_TO DO:_
Repeat precisely the span of lines below that opens with the line containing "0x8eb44a8768581511, 0xdb0c2e0d64f98fa7, 0x47b5481dbefa4fa4]" and closes with the line containing "def Sha.ofList (l", both included.

_PROVIDED RECORDS:_
+ + + +
-- ==== Sys2Proof/Machine/Hash.lean ====
section
/-! DEFINITION. SHA-384 (R76, R86, R594) and CRC-32 (R166, R489): the algorithms those rules name, as FIPS 180-4 and
IEEE 802.3 define them (log entry 18). -/

namespace Sys2Proof.Machine

def shaK0 : List DWord :=
  [0x428a2f98d728ae22, 0x7137449123ef65cd, 0xb5c0fbcfec4d3b2f, 0xe9b5dba58189dbbc,
   0x3956c25bf348b538, 0x59f111f1b605d019, 0x923f82a4af194f9b, 0xab1c5ed5da6d8118,
   0xd807aa98a3030242, 0x12835b0145706fbe, 0x243185be4ee4b28c, 0x550c7dc3d5ffb4e2,
   0x72be5d74f27b896f, 0x80deb1fe3b1696b1, 0x9bdc06a725c71235, 0xc19bf174cf692694]

def shaK1 : List DWord :=
  [0xe49b69c19ef14ad2, 0xefbe4786384f25e3, 0x0fc19dc68b8cd5b5, 0x240ca1cc77ac9c65,
   0x2de92c6f592b0275, 0x4a7484aa6ea6e483, 0x5cb0a9dcbd41fbd4, 0x76f988da831153b5,
   0x983e5152ee66dfab, 0xa831c66d2db43210, 0xb00327c898fb213f, 0xbf597fc7beef0ee4,
   0xc6e00bf33da88fc2, 0xd5a79147930aa725, 0x06ca6351e003826f, 0x142929670a0e6e70]

def shaK2 : List DWord :=
  [0x27b70a8546d22ffc, 0x2e1b21385c26c926, 0x4d2c6dfc5ac42aed, 0x53380d139d95b3df,
   0x650a73548baf63de, 0x766a0abb3c77b2a8, 0x81c2c92e47edaee6, 0x92722c851482353b,
   0xa2bfe8a14cf10364, 0xa81a664bbc423001, 0xc24b8b70d0f89791, 0xc76c51a30654be30,
   0xd192e819d6ef5218, 0xd69906245565a910, 0xf40e35855771202a, 0x106aa07032bbd1b8]

def shaK3 : List DWord :=
  [0x19a4c116b8d2d0c8, 0x1e376c085141ab53, 0x2748774cdf8eeb99, 0x34b0bcb5e19b48a8,
   0x391c0cb3c5c95a63, 0x4ed8aa4ae3418acb, 0x5b9cca4f7763e373, 0x682e6ff3d6b2b8a3,
   0x748f82ee5defb2fc, 0x78a5636f43172f60, 0x84c87814a1f0ab72, 0x8cc702081a6439ec,
   0x90befffa23631e28, 0xa4506cebde82bde9, 0xbef9a3f7b2c67915, 0xc67178f2e372532b]

def shaK4 : List DWord :=
  [0xca273eceea26619c, 0xd186b8c721c0c207, 0xeada7dd6cde0eb1e, 0xf57d4f7fee6ed178,
   0x06f067aa72176fba, 0x0a637dc5a2c898a6, 0x113f9804bef90dae, 0x1b710b35131c471b,
   0x28db77f523047d84, 0x32caab7b40c72493, 0x3c9ebe0a15c9bebc, 0x431d67c49c100d4c,
   0x4cc5d4becb3e42b6, 0x597f299cfc657e2a, 0x5fcb6fab3ad6faec, 0x6c44198c4a475817]

def shaK : List DWord := shaK0 ++ shaK1 ++ shaK2 ++ shaK3 ++ shaK4

/-- The initial hash value of SHA-384. -/
def shaH : List DWord :=
  [0xcbbb9d5dc1059ed8, 0x629a292a367cd507, 0x9159015a3070dd17, 0x152fecd8f70e5939,
   0x67332667ffc00b31, 0x8eb44a8768581511, 0xdb0c2e0d64f98fa7, 0x47b5481dbefa4fa4]

def rotr64 (x : DWord) (k : Nat) : DWord := x.rotateRight k

/-- The message schedule, newest word first: 64 words beyond the block's sixteen. -/
def shaSched : Nat → List DWord → List DWord
  | 0, w => w
  | n + 1, w =>
    let x := w.getD 14 0
    let y := w.getD 1 0
    let s0 := rotr64 x 1 ^^^ rotr64 x 8 ^^^ (x >>> 7)
    let s1 := rotr64 y 19 ^^^ rotr64 y 61 ^^^ (y >>> 6)
    shaSched n ((s1 + w.getD 6 0 + s0 + w.getD 15 0) :: w)

/-- The eight working variables. -/
structure Sha where
  a : DWord
  b : DWord
  c : DWord
  d : DWord
  e : DWord
  f : DWord
  g : DWord
  h : DWord

def shaRound (s : Sha) (kw : DWord × DWord) : Sha :=
  let s1 := rotr64 s.e 14 ^^^ rotr64 s.e 18 ^^^ rotr64 s.e 41
  let ch := (s.e &&& s.f) ^^^ (~~~s.e &&& s.g)
  let t1 := s.h + s1 + ch + kw.1 + kw.2
  let s0 := rotr64 s.a 28 ^^^ rotr64 s.a 34 ^^^ rotr64 s.a 39
  let maj := (s.a &&& s.b) ^^^ (s.a &&& s.c) ^^^ (s.b &&& s.c)
  { a := t1 + (s0 + maj), b := s.a, c := s.b, d := s.c, e := s.d + t1, f := s.e, g := s.f, h := s.g }

def Sha.ofList (l : List DWord) : Sha :=
  { a := l.getD 0 0, b := l.getD 1 0, c := l.getD 2 0, d := l.getD 3 0
    e := l.getD 4 0, f := l.getD 5 0, g := l.getD 6 0, h := l.getD 7 0 }

def Sha.list (s : Sha) : List DWord := [s.a, s.b, s.c, s.d, s.e, s.f, s.g, s.h]

/-- One 128-byte block. -/
def shaBlock (h : List DWord) (blk : List Byte) : List DWord :=
  let ws := (List.range 16).map fun i => BitVec.ofNat 64 (beNat (sliceB blk (8 * i) 8))
  let w := (shaSched 64 ws.reverse).reverse
  let s := (shaK.zip w).foldl shaRound (Sha.ofList h)
  (h.zip s.list).map fun p => p.1 + p.2

def shaBlocks : Nat → List DWord → List Byte → List DWord
  | 0, h, _ => h
  | n + 1, h, m => shaBlocks n (shaBlock h (m.take 128)) (m.drop 128)

/-- SHA-384 of a byte string, as 48 bytes. -/
def sha384 (m : List Byte) : List Byte :=
  let z := roundUp (m.length + 17) 128 - (m.length + 17)
  let p := m ++ [0x80] ++ List.replicate z 0 ++ beBytes 16 (8 * m.length)
  ((shaBlocks (p.length / 128) shaH p).take 6).flatMap fun w => beBytes 8 w.toNat

/-- One byte into CRC-32. -/
def crcByte (c : Word) (b : Byte) : Word :=
  let step (x : Word) : Word := if x.getLsbD 0 then (x >>> 1) ^^^ 0xEDB88320 else x >>> 1
  step (step (step (step (step (step (step (step (c ^^^ b.setWidth 32))))))))

/-- CRC-32 of a byte string. -/
def crc32 (l : List Byte) : Nat := (~~~(l.foldl crcByte 0xFFFFFFFF)).toNat

end Sys2Proof.Machine
end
+ + + +
_ANSWER TO THE PROBLEM:_
   0x67332667ffc00b31, 0x8eb44a8768581511, 0xdb0c2e0d64f98fa7, 0x47b5481dbefa4fa4]

def rotr64 (x : DWord) (k : Nat) : DWord := x.rotateRight k

/-- The message schedule, newest word first: 64 words beyond the block's sixteen. -/
def shaSched : Nat → List DWord → List DWord
  | 0, w => w
  | n + 1, w =>
    let x := w.getD 14 0
    let y := w.getD 1 0
    let s0 := rotr64 x 1 ^^^ rotr64 x 8 ^^^ (x >>> 7)
    let s1 := rotr64 y 19 ^^^ rotr64 y 61 ^^^ (y >>> 6)
    shaSched n ((s1 + w.getD 6 0 + s0 + w.getD 15 0) :: w)

/-- The eight working variables. -/
structure Sha where
  a : DWord
  b : DWord
  c : DWord
  d : DWord
  e : DWord
  f : DWord
  g : DWord
  h : DWord

def shaRound (s : Sha) (kw : DWord × DWord) : Sha :=
  let s1 := rotr64 s.e 14 ^^^ rotr64 s.e 18 ^^^ rotr64 s.e 41
  let ch := (s.e &&& s.f) ^^^ (~~~s.e &&& s.g)
  let t1 := s.h + s1 + ch + kw.1 + kw.2
  let s0 := rotr64 s.a 28 ^^^ rotr64 s.a 34 ^^^ rotr64 s.a 39
  let maj := (s.a &&& s.b) ^^^ (s.a &&& s.c) ^^^ (s.b &&& s.c)
  { a := t1 + (s0 + maj), b := s.a, c := s.b, d := s.c, e := s.d + t1, f := s.e, g := s.f, h := s.g }

def Sha.ofList (l : List DWord) : Sha :=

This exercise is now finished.